It's been 103 days since the Republican Congress allowed funding to expire for the Children's Health Insurance Program and community health centers, and the only thing those Republicans have done about it is to pass a Band-Aid of $2.85 billion in temporary funding. That funding will not prevent some states from having to shutter programs starting as early as next month.
That's despite the fact that Congress has heard from the Congressional Budget Office that, now they've gotten rid of the individual mandate in Obamacare, extending CHIP for five years would cost basically nothing. Kaiser Family Foundation's Larry Levitt has the most succinct explanation for that interaction: "Without CHIP, many kids (and their parents) would end up in subsidized marketplace coverage. That coverage is now going to cost the federal government more because the individual mandate was repealed. So, extending CHIP saves money."

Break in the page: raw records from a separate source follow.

-- ==== Sys2Proof/Tests/Slice0.lean ====
section
/-! SUPPORT. The model's own tests: ill-formed terms, decoded words, one-step tests, and for every statement of
Certificates/Slice0/Obligations.lean with hypotheses a concrete state and operands that meet them. Expected results are
those of spec/95_test_vectors.md (a vector `V…`, a program `P…`, `E…`) or of the rule named. -/

namespace Sys2Proof.Machine

-- one theorem at a time: each thread reserves a large stack
set_option Elab.async false

/-! ## Ill-formed terms (`Instr.wf` refuses each) -/

theorem test_wf_hcodeNormal : (Instr.hcodeNormal 0 [0, 0, 0]).wf = false := by decide
theorem test_wf_hcodeNormal_ok : (Instr.hcodeNormal 0 [0, 1, 0, 1]).wf = true := by decide
theorem test_wf_maxsymOn : (Instr.maxsymOn 0 4).wf = false ∧ (Instr.maxsymOn 0 3).wf = true := by decide
theorem test_wf_backref_symbol : (Instr.pxBackref 255 0 0 0).wf = false ∧ (Instr.pxBackref 280 0 0 0).wf = false := by
  decide
theorem test_wf_backref_length : (Instr.pxBackref 260 2 0 0).wf = false ∧ (Instr.pxBackref 260 1 0 0).wf = true := by
  decide
theorem test_wf_backref_dist : (Instr.pxBackref 256 0 40 0).wf = false ∧ (Instr.pxBackref 256 0 39 0).wf = true := by
  decide
theorem test_wf_backref_extra : (Instr.pxBackref 256 0 8 8).wf = false ∧ (Instr.pxBackref 256 0 8 7).wf = true := by
  decide
theorem test_wf_cache_low : (Instr.pxCache 279).wf = false ∧ (Instr.pxCache 280).wf = true := by decide
theorem test_wf_cache_high : (Instr.pxCache 2328).wf = false ∧ (Instr.pxCache 2327).wf = true := by decide
theorem test_wf_brRead : (Instr.brRead 25).wf = false ∧ (Instr.brRead 24).wf = true := by decide
theorem test_wf_brPeek : (Instr.brPeek 25).wf = false ∧ (Instr.brPeek 24).wf = true := by decide
theorem test_wf_brAdvance : (Instr.brAdvance 16).wf = false ∧ (Instr.brAdvance 15).wf = true := by decide
theorem test_wf_huffDecode_group : (Instr.huffDecode (.channel 65536 0)).wf = false := by decide
theorem test_wf_huffDecode_code : (Instr.huffDecode (.channel 0 5)).wf = false := by decide
theorem test_wf_groupSelect : (Instr.groupSelect 16384 0).wf = false ∧ (Instr.groupSelect 0 16384).wf = false := by decide
theorem test_wf_ccLookup : (Instr.ccLookup 2048).wf = false ∧ (Instr.ccLookup 2047).wf = true := by decide
theorem test_wf_invPred_bits : (Instr.invPred 1 [0]).wf = false ∧ (Instr.invPred 10 [0]).wf = false := by decide
theorem test_wf_invPred_data : (Instr.invPred 2 []).wf = false ∧ (Instr.invPred 2 [0]).wf = true := by decide
theorem test_wf_invXcolor_bits : (Instr.invXcolor 1 [0]).wf = false ∧ (Instr.invXcolor 10 [0]).wf = false := by decide
theorem test_wf_invXcolor_data : (Instr.invXcolor 9 []).wf = false ∧ (Instr.invXcolor 9 [0]).wf = true := by decide
theorem test_wf_palette_bits : (Instr.paletteExpand [0] 4).wf = false := by decide
theorem test_wf_palette_size : (Instr.paletteExpand [] 3).wf = false ∧ (Instr.paletteExpand [0, 0, 0] 3).wf = false := by
  decide
theorem test_wf_invCindex_width : (Instr.invCindex 0 3 [0, 0]).wf = false ∧ (Instr.invCindex 16385 3 [0, 0]).wf = false := by
  decide
theorem test_wf_invCindex_bits : (Instr.invCindex 1 4 [0, 0]).wf = false := by decide
theorem test_wf_invCindex_table : (Instr.invCindex 1 3 [0]).wf = false ∧ (Instr.invCindex 1 3 [0, 0]).wf = true := by decide
theorem test_wf_sinkAlloc_width : (Instr.sinkAlloc 0 1).wf = false ∧ (Instr.sinkAlloc 16385 1).wf = false := by decide
theorem test_wf_sinkAlloc_height : (Instr.sinkAlloc 1 0).wf = false ∧ (Instr.sinkAlloc 1 16385).wf = false := by decide
theorem test_wf_sinkSet : (Instr.sinkSet 16384 0 0).wf = false ∧ (Instr.sinkSet 0 16384 0).wf = false := by decide

/-! ## Decoding

The words are the encoding strings of spec/30_encoding.md R83 to R89, their bits in stream order. -/

/-- The window over bits written 0 and 1 in stream order. -/
def bits (l : List Nat) : Window := windowOfBits (l.map (· == 1))

/-- Tokens 0, 16, 17, 18 at two bits each: `00`, `01`, `10`, `11` (R197). -/
def fourTokens : Code := 2 :: List.replicate 15 0 ++ [2, 2, 2]

/-- A code over an alphabet of `A` symbols with one symbol. -/
def oneSymbol (A x : Nat) : Code := (List.replicate A 0).set x 1

/-- A code over an alphabet of `A` symbols: `x` is `0`, `y` is `1` (`x < y`). -/
def twoSymbols (A x y : Nat) : Code := (oneSymbol A x).set y 1

/-- Green `20`, `260`, `280`, `281` at two bits each, `00` to `11`. -/
def greenCode : Code := [20, 260, 280, 281].foldl (fun L x => L.set x 2) (List.replicate 282 0)

/-- Pixels: red 10 and 200, blue 30 alone, alpha 255 alone, distance symbols 0 and 8. -/
def pixelCtx : Ctx :=
  .pixel greenCode (twoSymbols 256 10 200) (oneSymbol 256 30) (oneSymbol 256 255) (twoSymbols 40 0 8)

theorem test_decode_hdr : decode .header (bits
    [1,1,1,1,0,1,0,0, 1,1,0,0,0,0,0,0,0,0,0,0,0,0, 1,1,0,0,0,0,0,0,0,0,0,0,0,0, 1, 0,0,0]) = .ok (.hdr 0x2F 3 3 1 0) := by
  decide +kernel
theorem test_decode_xformEnd : decode .xform (bits [0]) = .ok .xformEnd := by decide +kernel
theorem test_decode_xformPred : decode .xform (bits [1, 0,0, 0,1,0]) = .ok (.xformPred 2) := by decide +kernel
theorem test_decode_xformXcolor : decode .xform (bits [1, 1,0, 1,0,0]) = .ok (.xformXcolor 1) := by decide +kernel
theorem test_decode_xformSubgreen : decode .xform (bits [1, 0,1]) = .ok .xformSubgreen := by decide +kernel
theorem test_decode_xformCindex : decode .xform (bits [1, 1,1, 0,1,0,0,0,0,0,0]) = .ok (.xformCindex 2) := by
  decide +kernel
theorem test_decode_ccacheOff : decode .ccache (bits [0]) = .ok .ccacheOff := by decide +kernel
theorem test_decode_ccacheOn : decode .ccache (bits [1, 0,0,1,0]) = .ok (.ccacheOn 4) := by decide +kernel
theorem test_decode_metaOff : decode .metaBit (bits [0]) = .ok .metaOff := by decide +kernel
theorem test_decode_metaOn : decode .metaBit (bits [1, 1,0,0]) = .ok (.metaOn 1) := by decide +kernel
theorem test_decode_hcodeS1b1 : decode .hcode (bits [1, 0, 0, 1]) = .ok (.hcodeS1b1 1) := by decide +kernel
theorem test_decode_hcodeS1b8 : decode .hcode (bits [1, 0, 1, 0,0,1,0,1,0,0,0]) = .ok (.hcodeS1b8 20) := by decide +kernel
theorem test_decode_hcodeS2b1 : decode .hcode (bits [1, 1, 0, 1, 0,0,0,0,0,0,0,1]) = .ok (.hcodeS2b1 1 128) := by
  decide +kernel
theorem test_decode_hcodeS2b8 :
    decode .hcode (bits [1, 1, 1, 1,1,1,1,1,1,1,1, 0,0,0,0,0,0,0,1]) = .ok (.hcodeS2b8 255 128) := by decide +kernel
theorem test_decode_hcodeNormal :
    decode .hcode (bits [0, 0,0,0,0, 0,0,0, 1,0,0, 0,0,0, 1,0,0]) = .ok (.hcodeNormal 0 [0, 1, 0, 1]) := by decide +kernel
theorem test_decode_maxsymOff : decode .maxsym (bits [0]) = .ok .maxsymOff := by decide +kernel
theorem test_decode_maxsymOn : decode .maxsym (bits [1, 0,0,0, 1,1]) = .ok (.maxsymOn 0 3) := by decide +kernel
theorem test_decode_clLit : decode (.token fourTokens) (bits [0,0]) = .ok (.clLit 0) := by decide +kernel
theorem test_decode_clRep16 : decode (.token fourTokens) (bits [0,1, 1,0]) = .ok (.clRep16 1) := by decide +kernel
theorem test_decode_clZero17 : decode (.token fourTokens) (bits [1,0, 0,0,1]) = .ok (.clZero17 4) := by decide +kernel
theorem test_decode_clZero18 : decode (.token fourTokens) (bits [1,1, 0,1,0,1,0,1,1]) = .ok (.clZero18 106) := by
  decide +kernel
theorem test_decode_pxLiteral : decode pixelCtx (bits [0,0, 1]) = .ok (.pxLiteral 20 200 30 255) := by decide +kernel
theorem test_decode_pxBackref : decode pixelCtx (bits [0,1, 0, 1, 1,1,1]) = .ok (.pxBackref 260 0 8 7) := by
  decide +kernel
theorem test_decode_pxCache : decode pixelCtx (bits [1,1]) = .ok (.pxCache 281) := by decide +kernel
theorem test_decode_hostStart : decodeCtrl 0xFFFFFFFF = .ok .hostStart ∧ decodeCtrl 0xFFFFFFFE = .error .notStart := by
  decide +kernel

Parents will go without insurance if they can get their kids covered, essentially. So the government won't have to pay more money in subsidies for the parents AND the kids. It's perverted, but it works. And now it works even better, according to the very latest from the CBO at the request of Rep. Frank Pallone (D-NJ), evaluating his CHIP extension bill.
At your request, the Congressional Budget Office and the staff of the Joint Committee on Taxation (JCT) have completed a preliminary estimate of the budgetary effects of extending funding for the Children’s Health Insurance Program (CHIP) for 10 years using specifications provided by your staff. Under those specifications, the provisions of S. 1827, the Keep Kids’ Insurance Dependable and Secure Act of 2017 (KIDS Act), would be extended. In particular, all of the provisions that would be in place in 2022, the final year of funding under that Act, would continue unchanged for the remainder of the 2023-2027 period. The agencies estimate that enacting such legislation would decrease the deficit by $6.0 billion over the 2018- 2027 period.
Yes, extending CHIP for ten years doesn't only not cost anything, it decreases the deficit by $6 billion. That means there doesn't need to be anything at all traded for extending CHIP for five—or ten—years. They don't need to find other things to cut in order to do this. They've already taken care of that.
There is absolutely no reason for Republican leadership to not immediately take up a clean funding bill for CHIP. Except for the fact that they're all leaving town Thursday afternoon for the long MLK Holiday weekend. Because priorities.